• **PROBLEM REQUIREMENTS**
Output exactly, with nothing added, the entries from the first line through the line with "if_neg (by unfold stackLimit; omega)".

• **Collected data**
※ ※ ※
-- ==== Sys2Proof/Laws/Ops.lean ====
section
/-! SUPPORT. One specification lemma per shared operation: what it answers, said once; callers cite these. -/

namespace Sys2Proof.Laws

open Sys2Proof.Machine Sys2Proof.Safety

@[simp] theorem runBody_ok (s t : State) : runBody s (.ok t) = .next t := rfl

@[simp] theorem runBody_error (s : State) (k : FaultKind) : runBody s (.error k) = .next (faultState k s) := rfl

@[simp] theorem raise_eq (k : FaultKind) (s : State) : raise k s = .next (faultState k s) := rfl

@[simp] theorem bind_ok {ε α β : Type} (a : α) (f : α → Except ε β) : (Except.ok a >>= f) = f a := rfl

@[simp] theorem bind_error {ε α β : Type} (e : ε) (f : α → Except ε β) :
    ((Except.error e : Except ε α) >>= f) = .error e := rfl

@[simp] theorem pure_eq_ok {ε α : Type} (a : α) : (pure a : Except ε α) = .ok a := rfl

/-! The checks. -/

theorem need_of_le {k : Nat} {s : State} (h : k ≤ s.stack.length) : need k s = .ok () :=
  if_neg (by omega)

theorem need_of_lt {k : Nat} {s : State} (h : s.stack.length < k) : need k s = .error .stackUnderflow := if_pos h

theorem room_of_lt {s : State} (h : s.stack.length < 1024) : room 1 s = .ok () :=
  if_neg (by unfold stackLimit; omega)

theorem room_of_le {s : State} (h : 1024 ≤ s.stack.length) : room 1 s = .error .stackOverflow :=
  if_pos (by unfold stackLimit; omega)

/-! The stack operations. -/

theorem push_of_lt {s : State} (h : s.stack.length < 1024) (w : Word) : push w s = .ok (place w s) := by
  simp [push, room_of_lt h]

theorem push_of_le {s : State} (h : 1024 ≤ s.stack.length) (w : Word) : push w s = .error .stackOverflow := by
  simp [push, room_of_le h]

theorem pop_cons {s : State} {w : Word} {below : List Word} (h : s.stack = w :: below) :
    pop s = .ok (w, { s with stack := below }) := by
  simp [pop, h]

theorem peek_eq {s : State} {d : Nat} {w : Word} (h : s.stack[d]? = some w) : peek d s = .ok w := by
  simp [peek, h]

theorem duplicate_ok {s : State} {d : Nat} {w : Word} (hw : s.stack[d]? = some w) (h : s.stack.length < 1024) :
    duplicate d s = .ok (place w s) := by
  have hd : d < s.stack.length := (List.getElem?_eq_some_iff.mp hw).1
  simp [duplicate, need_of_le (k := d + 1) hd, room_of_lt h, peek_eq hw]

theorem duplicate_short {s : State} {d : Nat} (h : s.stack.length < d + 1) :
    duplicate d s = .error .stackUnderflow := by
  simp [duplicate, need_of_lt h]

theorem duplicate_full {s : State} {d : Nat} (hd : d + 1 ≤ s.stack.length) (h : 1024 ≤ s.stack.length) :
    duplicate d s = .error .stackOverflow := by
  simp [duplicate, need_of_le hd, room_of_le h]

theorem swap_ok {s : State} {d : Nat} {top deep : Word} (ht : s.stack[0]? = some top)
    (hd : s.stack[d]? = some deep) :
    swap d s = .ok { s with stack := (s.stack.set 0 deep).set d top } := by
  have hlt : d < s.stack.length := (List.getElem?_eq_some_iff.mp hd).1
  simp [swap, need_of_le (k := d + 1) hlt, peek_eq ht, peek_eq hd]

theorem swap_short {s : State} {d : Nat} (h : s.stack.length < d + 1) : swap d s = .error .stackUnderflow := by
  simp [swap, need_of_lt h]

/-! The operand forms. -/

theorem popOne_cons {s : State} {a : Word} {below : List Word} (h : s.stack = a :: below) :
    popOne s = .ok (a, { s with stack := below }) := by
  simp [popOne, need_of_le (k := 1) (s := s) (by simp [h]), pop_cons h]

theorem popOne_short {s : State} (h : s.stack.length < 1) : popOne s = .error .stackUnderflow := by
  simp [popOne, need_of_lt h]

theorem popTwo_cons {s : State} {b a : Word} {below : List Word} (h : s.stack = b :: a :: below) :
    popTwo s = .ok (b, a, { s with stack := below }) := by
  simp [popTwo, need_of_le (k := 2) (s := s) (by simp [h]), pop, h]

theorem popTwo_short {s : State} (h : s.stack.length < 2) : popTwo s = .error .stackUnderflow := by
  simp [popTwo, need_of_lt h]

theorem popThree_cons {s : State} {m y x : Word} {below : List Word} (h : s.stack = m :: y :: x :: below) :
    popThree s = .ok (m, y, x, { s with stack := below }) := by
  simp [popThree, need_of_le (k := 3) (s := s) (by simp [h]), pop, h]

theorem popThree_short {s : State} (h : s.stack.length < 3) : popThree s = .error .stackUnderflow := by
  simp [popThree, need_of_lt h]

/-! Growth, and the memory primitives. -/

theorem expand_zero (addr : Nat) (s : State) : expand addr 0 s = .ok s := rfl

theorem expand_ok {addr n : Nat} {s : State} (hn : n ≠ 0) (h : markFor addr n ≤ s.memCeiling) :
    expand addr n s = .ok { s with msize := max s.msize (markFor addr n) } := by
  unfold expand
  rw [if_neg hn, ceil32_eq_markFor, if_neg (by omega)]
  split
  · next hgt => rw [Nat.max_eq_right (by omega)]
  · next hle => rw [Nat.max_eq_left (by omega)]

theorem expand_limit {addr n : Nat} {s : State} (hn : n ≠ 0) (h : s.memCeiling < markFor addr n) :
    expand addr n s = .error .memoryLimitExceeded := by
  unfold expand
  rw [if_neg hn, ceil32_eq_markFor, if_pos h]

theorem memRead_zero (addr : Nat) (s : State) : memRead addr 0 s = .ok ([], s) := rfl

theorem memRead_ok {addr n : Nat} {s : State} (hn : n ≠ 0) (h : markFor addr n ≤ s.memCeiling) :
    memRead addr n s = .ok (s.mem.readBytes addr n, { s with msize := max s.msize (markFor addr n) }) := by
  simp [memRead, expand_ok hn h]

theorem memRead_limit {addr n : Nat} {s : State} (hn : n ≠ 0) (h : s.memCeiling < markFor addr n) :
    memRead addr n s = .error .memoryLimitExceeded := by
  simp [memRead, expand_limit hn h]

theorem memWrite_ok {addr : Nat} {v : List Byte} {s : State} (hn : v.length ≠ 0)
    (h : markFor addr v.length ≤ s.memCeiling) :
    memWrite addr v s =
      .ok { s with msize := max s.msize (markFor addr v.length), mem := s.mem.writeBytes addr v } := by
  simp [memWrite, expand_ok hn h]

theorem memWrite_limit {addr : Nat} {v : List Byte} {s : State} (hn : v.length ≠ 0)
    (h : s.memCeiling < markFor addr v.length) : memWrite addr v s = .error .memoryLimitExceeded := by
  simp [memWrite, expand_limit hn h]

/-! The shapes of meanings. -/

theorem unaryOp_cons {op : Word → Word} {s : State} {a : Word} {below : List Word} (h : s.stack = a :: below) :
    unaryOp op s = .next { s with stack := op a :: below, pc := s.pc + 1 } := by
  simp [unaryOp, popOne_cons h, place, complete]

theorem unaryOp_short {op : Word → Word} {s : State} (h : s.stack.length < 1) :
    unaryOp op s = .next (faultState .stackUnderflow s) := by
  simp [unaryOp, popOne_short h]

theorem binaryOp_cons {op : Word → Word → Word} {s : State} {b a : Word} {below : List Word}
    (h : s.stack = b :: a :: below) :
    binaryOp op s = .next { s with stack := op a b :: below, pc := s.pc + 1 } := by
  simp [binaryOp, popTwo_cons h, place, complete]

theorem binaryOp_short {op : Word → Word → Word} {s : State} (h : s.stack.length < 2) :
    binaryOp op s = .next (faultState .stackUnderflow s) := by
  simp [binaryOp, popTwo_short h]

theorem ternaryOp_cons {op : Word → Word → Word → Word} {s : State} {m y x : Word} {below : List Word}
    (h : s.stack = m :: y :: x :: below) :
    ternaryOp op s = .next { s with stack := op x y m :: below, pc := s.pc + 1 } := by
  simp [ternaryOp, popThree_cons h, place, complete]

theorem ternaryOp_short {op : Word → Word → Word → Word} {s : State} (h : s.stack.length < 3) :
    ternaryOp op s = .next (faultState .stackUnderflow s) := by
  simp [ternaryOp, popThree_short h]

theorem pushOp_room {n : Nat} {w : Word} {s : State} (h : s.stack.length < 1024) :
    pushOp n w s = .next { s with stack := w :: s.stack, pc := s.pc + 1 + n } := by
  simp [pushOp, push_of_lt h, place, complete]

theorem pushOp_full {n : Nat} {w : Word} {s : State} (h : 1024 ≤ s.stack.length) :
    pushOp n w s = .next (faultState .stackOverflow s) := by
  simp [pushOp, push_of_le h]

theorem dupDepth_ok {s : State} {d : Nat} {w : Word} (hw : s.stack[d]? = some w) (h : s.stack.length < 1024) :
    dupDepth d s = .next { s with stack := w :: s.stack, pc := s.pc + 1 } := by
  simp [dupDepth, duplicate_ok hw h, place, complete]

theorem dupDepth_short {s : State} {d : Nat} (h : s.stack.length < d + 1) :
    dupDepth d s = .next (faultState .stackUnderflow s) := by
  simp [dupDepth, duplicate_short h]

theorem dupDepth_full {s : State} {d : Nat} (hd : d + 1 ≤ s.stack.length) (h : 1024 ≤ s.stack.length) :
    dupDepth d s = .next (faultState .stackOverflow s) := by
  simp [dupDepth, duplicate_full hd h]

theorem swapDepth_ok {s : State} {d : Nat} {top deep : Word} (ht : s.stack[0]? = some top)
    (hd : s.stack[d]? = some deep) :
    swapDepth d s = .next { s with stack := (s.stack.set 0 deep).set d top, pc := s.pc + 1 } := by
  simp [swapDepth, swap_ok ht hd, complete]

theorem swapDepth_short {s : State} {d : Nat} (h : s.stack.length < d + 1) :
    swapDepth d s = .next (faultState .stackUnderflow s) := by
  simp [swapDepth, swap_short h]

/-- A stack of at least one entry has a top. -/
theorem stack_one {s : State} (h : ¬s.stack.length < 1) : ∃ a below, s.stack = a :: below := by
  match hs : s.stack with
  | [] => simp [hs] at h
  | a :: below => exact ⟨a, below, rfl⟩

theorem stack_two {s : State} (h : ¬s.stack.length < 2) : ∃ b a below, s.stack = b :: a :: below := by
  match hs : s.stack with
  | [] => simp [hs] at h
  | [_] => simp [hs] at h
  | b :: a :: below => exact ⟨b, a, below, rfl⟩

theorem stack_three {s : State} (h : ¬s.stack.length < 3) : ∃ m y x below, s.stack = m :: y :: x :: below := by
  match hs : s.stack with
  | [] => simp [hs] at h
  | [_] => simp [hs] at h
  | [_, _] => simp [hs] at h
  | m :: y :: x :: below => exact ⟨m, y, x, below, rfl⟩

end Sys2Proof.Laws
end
※ ※ ※
• **TASK RESPONSE**
-- ==== Sys2Proof/Laws/Ops.lean ====
section
/-! SUPPORT. One specification lemma per shared operation: what it answers, said once; callers cite these. -/

namespace Sys2Proof.Laws

open Sys2Proof.Machine Sys2Proof.Safety

@[simp] theorem runBody_ok (s t : State) : runBody s (.ok t) = .next t := rfl

@[simp] theorem runBody_error (s : State) (k : FaultKind) : runBody s (.error k) = .next (faultState k s) := rfl

@[simp] theorem raise_eq (k : FaultKind) (s : State) : raise k s = .next (faultState k s) := rfl

@[simp] theorem bind_ok {ε α β : Type} (a : α) (f : α → Except ε β) : (Except.ok a >>= f) = f a := rfl

@[simp] theorem bind_error {ε α β : Type} (e : ε) (f : α → Except ε β) :
    ((Except.error e : Except ε α) >>= f) = .error e := rfl

@[simp] theorem pure_eq_ok {ε α : Type} (a : α) : (pure a : Except ε α) = .ok a := rfl

/-! The checks. -/

theorem need_of_le {k : Nat} {s : State} (h : k ≤ s.stack.length) : need k s = .ok () :=
  if_neg (by omega)

theorem need_of_lt {k : Nat} {s : State} (h : s.stack.length < k) : need k s = .error .stackUnderflow := if_pos h

theorem room_of_lt {s : State} (h : s.stack.length < 1024) : room 1 s = .ok () :=
  if_neg (by unfold stackLimit; omega)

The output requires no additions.